Apply for the jobs when you're ready

But don't wait too long! You're not able to learn everything at home. It's crucial to build foundations, but nothing beats real hands-on experience. When you start your first job, your knowledge begins to grow exponentially. You can start with an internship, a part-time job, or even work for a month as a volunteer. You'll gain valuable experience without paying for courses and certificates. Your soft skills and basic knowledge can compensate for the lack of experience in the beginning.

How long would it take to find a job?

It's the worst part for people looking for the first job or trying to enter a new industry. You can't get hired without experience, but you also can't get experience without getting hired.

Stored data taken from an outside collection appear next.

-- ==== Sys2Proof/Tests/Slice0.lean ====
section
/-! SUPPORT. The model's own tests. Expected values are those of spec/95_test_vectors.md (named V-… or by section) or
worked out by hand from the rule named; each witness_<Name> shows that the hypotheses of Obligations.<Name> can be met
together, clause by clause at boundary values. -/

namespace Sys2Proof.Tests

open Sys2Proof.Machine Sys2Proof.Config

/-! ### Well-formedness: each check refuses an ill-formed term (R92) -/

theorem test_wf_send_red : (AsmCommand.send 256 0 0).wellFormed = false := by decide
theorem test_wf_send_green : (AsmCommand.send 0 256 0).wellFormed = false := by decide
theorem test_wf_send_blue : (AsmCommand.send 0 0 256).wellFormed = false := by decide
theorem test_wf_wrPw : (AsmCommand.wrPw 65536).wellFormed = false := by decide
theorem test_wf_wrCtrl : (AsmCommand.wrCtrl 2).wellFormed = false := by decide
theorem test_wf_servo : (AsmCommand.servo 65536).wellFormed = false := by decide
theorem test_wf_sendRgb24 : (AsmCommand.sendRgb24 16777216).wellFormed = false := by decide
theorem test_wf_accepts : (AsmCommand.send 255 255 255).wellFormed = true ∧ (AsmCommand.wrCtrl 1).wellFormed = true := by
  decide
/-- R8: T0H_CYC >= T1H_CYC is no legal tuple. -/
theorem test_params_refused : ({ exs.toParamTuple with t0hCyc := 2 } : ParamTuple).legal = false := by decide
/-- R8: FRAME_LEN above 65536 is no legal tuple. -/
theorem test_frameLen_refused : ({ exs.toParamTuple with frameLen := 65537 } : ParamTuple).legal = false := by decide

/-! ### Decoding: a word for every constructor, written out from its format (R82 to R86) -/

theorem test_decode_nop : decode 0b00000000000000000000000000000000#32 = .ok .nop := by rfl
theorem test_decode_send : decode 0b00010000111111110000000010000001#32 = .ok (.send 255#8 0#8 129#8) := by rfl
theorem test_decode_wrPw : decode 0b00100000000000001000000000000110#32 = .ok (.wrPw 32774#16) := by rfl
theorem test_decode_wrCtrl_on : decode 0b00110000000000000000000000000001#32 = .ok (.wrCtrl true) := by rfl
theorem test_decode_wrCtrl_off : decode 0b00110000000000000000000000000000#32 = .ok (.wrCtrl false) := by rfl
theorem test_decode_rdStatus : decode 0b01000000000000000000000000000000#32 = .ok .rdStatus := by rfl
theorem test_decode_rdFt : decode 0b01000001000000000000000000000000#32 = .ok .rdFt := by rfl
theorem test_decode_rdPw : decode 0b01000010000000000000000000000000#32 = .ok .rdPw := by rfl
theorem test_decode_rdCtrl : decode 0b01000011000000000000000000000000#32 = .ok .rdCtrl := by rfl
theorem test_decode_rdSec : decode 0b01000100000000000000000000000000#32 = .ok .rdSec := by rfl
/-- 95_test_vectors.md 2.1: illegal words. -/
theorem test_decode_illegal : decode 0x1F123456#32 = .error .sendSelNonzero ∧ decode 0x31000001#32 = .error .wrCtrlHighNonzero ∧
    decode 0x44800000#32 = .error .rdReserved ∧ decode 0x4F000000#32 = .error .rdReserved ∧
    decode 0x80000000#32 = .error .reservedOp := by
  refine ⟨rfl, rfl, rfl, rfl, rfl⟩
/-- R92: the word of `SEND 255, 0, 128`. -/
theorem test_encode_send : encode (.send 255#8 0#8 128#8) = 0x10FF0080#32 := by decide

/-! ### The assembler (R92, R93) -/

theorem test_parse_send : parseLine ['S','E','N','D',' ','0','x','F','F',',',' ','0',',',' ','1','2','8'] =
    some (.send 255 0 128) := by decide
theorem test_parse_missing_operand : parseLine ['W','R','.','P','W'] = none := by decide
theorem test_assemble_rgb24 : assemble (.sendRgb24 0xFF0080) = some (.command 0x10FF0080#32) := by decide
theorem test_assemble_too_big : assemble (.wrPw 65536) = none := by decide

/-! ### Small states -/

/-- The reset state under EXS. -/
def quiet : State := State.resetWith exs

/-- A tuple with short bits, so that a frame has 72 cycles; the reset threshold is longer than a low time. -/
def tiny : Params where
  fClkHz := 1
  tBitCyc := 3
  t0hCyc := 1
  t1hCyc := 2
  tResetCyc := 3
  tickCyc := 73
  frameLen := 2
  framesPerSec := 2
  isLegal := by decide

/-- The same with a tick in every cycle and a reset threshold that a low time reaches. -/
def tinyFast : Params where
  fClkHz := 1
  tBitCyc := 3
  t0hCyc := 1
  t1hCyc := 2
  tResetCyc := 2
  tickCyc := 1
  frameLen := 2
  framesPerSec := 1
  isLegal := by decide

/-- A state under `p` with one word offered in the coming cycle and nothing after it. -/
def offered (p : Params) (w : Word) : State := (State.resetWith p).offering w

/-- The next state, or the state itself where there is none. -/
def nextOf (s : State) : State :=
  match step s with
  | .next t => t
  | .fault _ => s
  | .refused _ => s

/-- With one entry driven, RESET low in it, no reset ever comes. -/
theorem noReset_of_single {s : State} {x : PortInput} (h : s.inputs = [x]) (hx : x.reset = false) (n : Nat) :
    s.NoReset n := by
  intro k _
  cases k <;> simp [State.portAt, h, hx, PortInput.idle]

/-- With one entry driven, nothing is offered after the coming cycle. -/
theorem neverOffers_of_single {s : State} {x : PortInput} (h : s.inputs = [x]) (what : Instr → Bool) (lo n : Nat)
    (hlo : 1 ≤ lo) : s.NeverOffers what lo n := by
  intro k _ hk
  obtain ⟨j, rfl⟩ : ∃ j, k = j + 1 := ⟨k - 1, by omega⟩
  simp [State.offersAt, State.portAt, h, PortInput.idle]

/-- With nothing driven, no reset ever comes. -/
theorem noReset_of_none {s : State} (h : s.inputs = []) (n : Nat) : s.NoReset n := by
  intro k _
  simp [State.portAt, h, PortInput.idle]

/-- With nothing driven, nothing is ever offered. -/
theorem neverOffers_of_none {s : State} (h : s.inputs = []) (what : Instr → Bool) (lo n : Nat) :
    s.NeverOffers what lo n := by
  intro k _ _
  simp [State.offersAt, State.portAt, h, PortInput.idle]

/-! ### One step of each command -/

/-- The host's question on one word: the first step after reset runs it. -/
theorem test_reset_runs_wrPw :
    (match step (State.reset.withFetchWord 32 0x20000096) with
    | .next s => s.pw
    | _ => 0#16) = 150#16 := by decide
/-- V-SEND-3: the latch of `SEND 255, 0, 128`. -/
theorem test_send_latch : (nextOf (offered exs 0x10FF0080#32)).encFrame = 0x00FF80#24 := by decide
/-- V-GAP-3: a SEND with LOWRUN = 1 sets GAPV and still starts its frame. -/
theorem test_send_gap :
    (nextOf { offered exs 0x10000000#32 with lowrun := 1 }).gapv = true ∧
    (nextOf { offered exs 0x10000000#32 with lowrun := 1 }).busy = true := by decide
/-- V-SEND-7: under EX16 a 1 is 13 cycles high, a 0 is 6. -/
theorem test_level_ex16 : level ex16 0xFF0000#24 12 = true ∧ level ex16 0xFF0000#24 13 = false ∧
    level ex16 0x00FF00#24 5 = true ∧ level ex16 0x00FF00#24 6 = false := by decide
/-- V-WPW-3: a service in the cycle of WR.PW uses the old PW. -/
theorem test_wrPw_old :
    (nextOf { offered exs 0x20000006#32 with pw := 1#16, ft := 4#16, tpend := true }).servoOut = false ∧
    (nextOf { offered exs 0x20000006#32 with pw := 1#16, ft := 4#16, tpend := true }).pw = 6#16 := by decide
/-- V-WCT-1: WR.CTRL 0 discards the event of its own cycle. -/
theorem test_wrCtrl_discards :
    (nextOf { offered exs 0x30000000#32 with tickEn := true, tph := 4, servoOut := true }).tpend = false ∧
    (nextOf { offered exs 0x30000000#32 with tickEn := true, tph := 4, servoOut := true }).servoOut = true := by decide
/-- V-WCT-2: TPH is 0 after the cycle of WR.CTRL 1. -/
theorem test_wrCtrl_on : (nextOf (offered exs 0x30000001#32)).tph = 0 ∧ (nextOf (offered exs 0x30000001#32)).tickEn = true := by
  decide
/-- V-RD-4: all four flags. -/
theorem test_rdStatus :
    (nextOf { offered exs 0x40000000#32 with tickEn := true, tph := 4, tovr := true, gapv := true, ill := true }).rsp =
      some 0x0000000F#32 := by decide
/-- V-RD-3: the pending tick was serviced before the read. -/
theorem test_rdStatus_serviced :
    (nextOf { offered exs 0x40000000#32 with tickEn := true, tph := 1, tpend := true }).rsp = some 0#32 := by decide
/-- 42_host_access.md R163: the read sees the service of its own cycle. -/
theorem test_rdFt : (nextOf { offered exs 0x41000000#32 with tickEn := true, ft := 9#16, tpend := true }).rsp = some 0#32 := by
  decide
/-- V-RD-6. -/
theorem test_rdPw : (nextOf { offered exs 0x42000000#32 with pw := 0xBEEF#16 }).rsp = some 0x0000BEEF#32 := by decide
/-- V-RD-7. -/
theorem test_rdCtrl : (nextOf { offered exs 0x43000000#32 with tickEn := true }).rsp = some 1#32 := by decide
/-- V-RD-8. -/
theorem test_rdSec : (nextOf { offered exs 0x44000000#32 with sec := 0x1234#16 }).rsp = some 0x00001234#32 := by decide
/-- V-NOP-1. -/
theorem test_nop : nextOf (offered exs 0#32) = nextOf quiet := by decide
/-- V-ILL-1. -/
theorem test_illegal : nextOf { offered exs 0x20010007#32 with pw := 5#16 } = { quiet with pw := 5#16, ill := true } := by
  decide
/-- V-TICK-1: an event while a frame holds one pending is lost. -/
theorem test_tick_lost :
    (nextOf { quiet with tickEn := true, tph := 4, tpend := true, busy := true }).tovr = true := by decide
/-- V-SVC-15: SEC wraps. -/
theorem test_service_sec_wraps :
    (tickService { quiet with ft := 9#16, pw := 3#16, frm := 1, sec := 65535#16 }).sec = 0#16 := by decide
/-- V-RST-1. -/
theorem test_reset_cycle :
    nextOf { quiet with pw := 7#16, busy := true, ledDout := true, ill := true, lowrun := 0,
                        inputs := [{ reset := true, cmd := some 0x20000001#32 }] } = quiet := by decide
/-- R118: the reference decoder on two bits between gaps, and on a run that is no bit. -/
theorem test_decodeWire :
    decodeWire tiny [false, false, false, true, true, false, true, false, false, false, false] =
      [.bits [true, false]] ∧
    decodeWire tiny [false, false, false, true, true, true, false, false, false] = [.undecodable] := by decide
/-- R94: an idle item counts down only in cycles with BUSY = 0. -/
theorem test_idle_counts : afterCycle true [.idle 2] = [.idle 2] ∧ afterCycle false [.idle 2] = [.idle 1] := by decide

Here, I have news for you. As usual, in such cases, good and bad one. The good one is that we all have started once, and the great majority of us have succeeded. Why would you fail? The bad news is that it might not come right away. It could take a while to find a dream job. It is hard to say how long it will take - weeks, months, a year? It all depends on how much effort you put in your preparation, but it's not an IT exclusive thing. I guess we all agree that reading one book won't be enough if you want to become an accountant. It takes a lot of time, failures, patience, and learning, but trust me. It's all worth that.

If you have read the above article, you already know how to make your first steps, but I still have one more (maybe the most important) piece of advice. Never give up! Really. It may not be easy to start a career in the IT industry, especially if you have no educational background or work experience, but it's still possible. As the most popular Walt Disney quote says, "If you can dream it, you can do it."